# TCCCS in a box/ Static Comm suite



## RadOperata (22 Aug 2012)

I am trying to help another sig out, and our DA at the unit is causing me to pull my hair out. I am curious if anyone here has seen this kit and if there is a ECL for it complete. It is a stand alone commsuite, HF,UHF and VHF capabilities.


----------



## Prefect (22 Aug 2012)

I'm sorry if this sounds insulting but you didn't mention what you have already done.

Each box will have its own checklist. Use TACIS and just browse to your units holdings or query using the serial number on the case. You can also use CGCS and query using the NSN which is probably a better way to approach it if you are working from your SCA. Both of these options will give you the checklist number. Then just use the CFSS web query tool to generate the checklist.


----------



## RadOperata (22 Aug 2012)

Not insulting at all, should have explained further. I took a posting to a reserve airforce unit and the sigs account here is out to lunch. They don't use TACIS here and the kit is currently away from the unit on an op. Anyway I was just curious if there was a checklist out there for the kit complete to save me a bit of hassle. Aparrently there isn't so I will just keep sifting and checking NSN's with CFSS. Thanks for the answer.


----------



## PuckChaser (22 Aug 2012)

The checklist is available on the DGELM DWAN site I'm pretty sure, once I get back from lunch I'll grab the link. It has the ECLs for damn near everything.

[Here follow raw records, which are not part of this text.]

/-! #### A factor computed afresh (R125, R126) -/

/-- Where F stays as it was, nothing is told (R126). -/
theorem recompute_same (h : s.water.withFactors.factor = s.water.factor) :
    s.recompute = s.onWater Water.withFactors := by
  have unchanged : decide (s.water.withFactors.factor ≠ s.water.factor) = false := decide_eq_false (not_not_intro h)
  have low : ¬(0 < s.water.factor ∧ s.water.withFactors.factor = 0) := by omega
  have crossing : ¬(s.water.factor < s.thresholds.resume ∧ s.thresholds.resume ≤ s.water.withFactors.factor) := by
    omega
  rw [recompute_eq_factorTold, State.factorTold]
  have factor : (s.onWater Water.withFactors).water.factor = s.water.withFactors.factor := rfl
  have resume : (s.onWater Water.withFactors).thresholds = s.thresholds := rfl
  rw [factor, resume, unchanged, if_neg crossing, if_neg low]
  rfl

/-- F is 0 while the link is not LIVE (R125). -/
theorem withFactors_dead {w : Water} (h : w.link ≠ .live) : w.withFactors.factor = 0 := if_neg h

/-! #### A factor of 0 told to the stations (R86, R93) -/

/-- From `s` to `t` CUTTING stations have been held with WATER_HOLD, each with its own line, and nothing else has
changed. -/
structure Drained (s t : State) : Prop where
  stations : ∀ i, t.station i = s.station i
    ∨ (s.station i).state = .cutting ∧ (t.station i).state = .holding ∧ (t.station i).condition = .waterHold
  lines : ∀ j, (∀ i, (s.station i).state = .cutting → s.stationLine i ≠ j) → t.line j = s.line j
  rest : t = { s with stations := t.stations, lines := t.lines }

theorem Drained.refl (s : State) : Drained s s := ⟨fun _ => .inl rfl, fun _ _ => rfl, rfl⟩

theorem Drained.water (h : Drained s t) : t.water = s.water := by
  rw [h.rest]

theorem Drained.notices (h : Drained s t) : t.notices = s.notices := by
  rw [h.rest]

/-- Who still cuts has cut all along. -/
theorem Drained.cutting (h : Drained s t) (hi : (t.station i).state = .cutting) : t.station i = s.station i := by
  obtain same | ⟨-, holding, -⟩ := h.stations i
  · exact same
  · cases hi.symm.trans holding

theorem Drained.trans (h : Drained s t) (g : Drained t u) : Drained s u where
  stations i := by
    obtain same | held := g.stations i
    · rw [same]
      exact h.stations i
    · have cut := h.cutting held.1
      rw [cut] at held
      exact .inr held
  lines j hj := by
    have hline (i : Fin 4) : t.stationLine i = s.stationLine i := by
      rw [h.rest]
      rfl
    refine (g.lines j fun i hi => ?_).trans (h.lines j hj)
    rw [hline]
    rw [h.cutting hi] at hi
    exact hj i hi
  rest := by rw [g.rest, h.rest]

/-- A HOLD handed changes the station's own line and record alone (R63, R85). -/
theorem handHold_own (s : State) (i : Fin 4) :
    ∃ x st, s.handHold i = (s.setLine (s.stationLine i) x).setStation i st ∧ st.state = (s.station i).state := by
  rw [State.handHold, State.handSaw, handFrame_eq]
  dsimp only
  split
  · exact ⟨_, _, rfl, rfl⟩
  · exact ⟨_, _, (setStation_station ..).symm, rfl⟩

/-- A CUTTING station held: HOLDING, wet as before, so that no valve is commanded (R86, R123). -/
theorem holdStation_own (h : (s.station i).state = .cutting) (c : Condition) : ∃ x st,
    s.holdStation i c = (s.setLine (s.stationLine i) x).setStation i st ∧ st.state = .holding ∧ st.condition = c := by
  obtain ⟨x, st, hhand, hstate⟩ := handHold_own s i
  have wet : st.state.wet = StationState.wet .holding := by
    rw [hstate, h]
    rfl
  refine ⟨x, { st with
    state := .holding, condition := c, replyTimer := none, queryTimer := some (s.settings.replyTimeout / 2) }, ?_,
    rfl, rfl⟩
  unfold State.holdStation
  rw [h]
  dsimp only
  rw [hhand, station_setStation, if_pos rfl, enterState_own (by exact wet)]
  simp only [State.setStation, put_put_same]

Here's the link, instructions on how to retrieve the ECLs are on the top of the page: http://admmat.mil.ca/dglepm/dlcspm/en/products_equipchecklists_e.asp#Static%20Kits


----------



## RadOperata (22 Aug 2012)

Appreciate it, thanks for the link.


----------



## PuckChaser (22 Aug 2012)

RadOperata said:
			
		

> Appreciate it, thanks for the link.



No problem, one of the first bookmarks I made while working in Sig Stores, super handy.


----------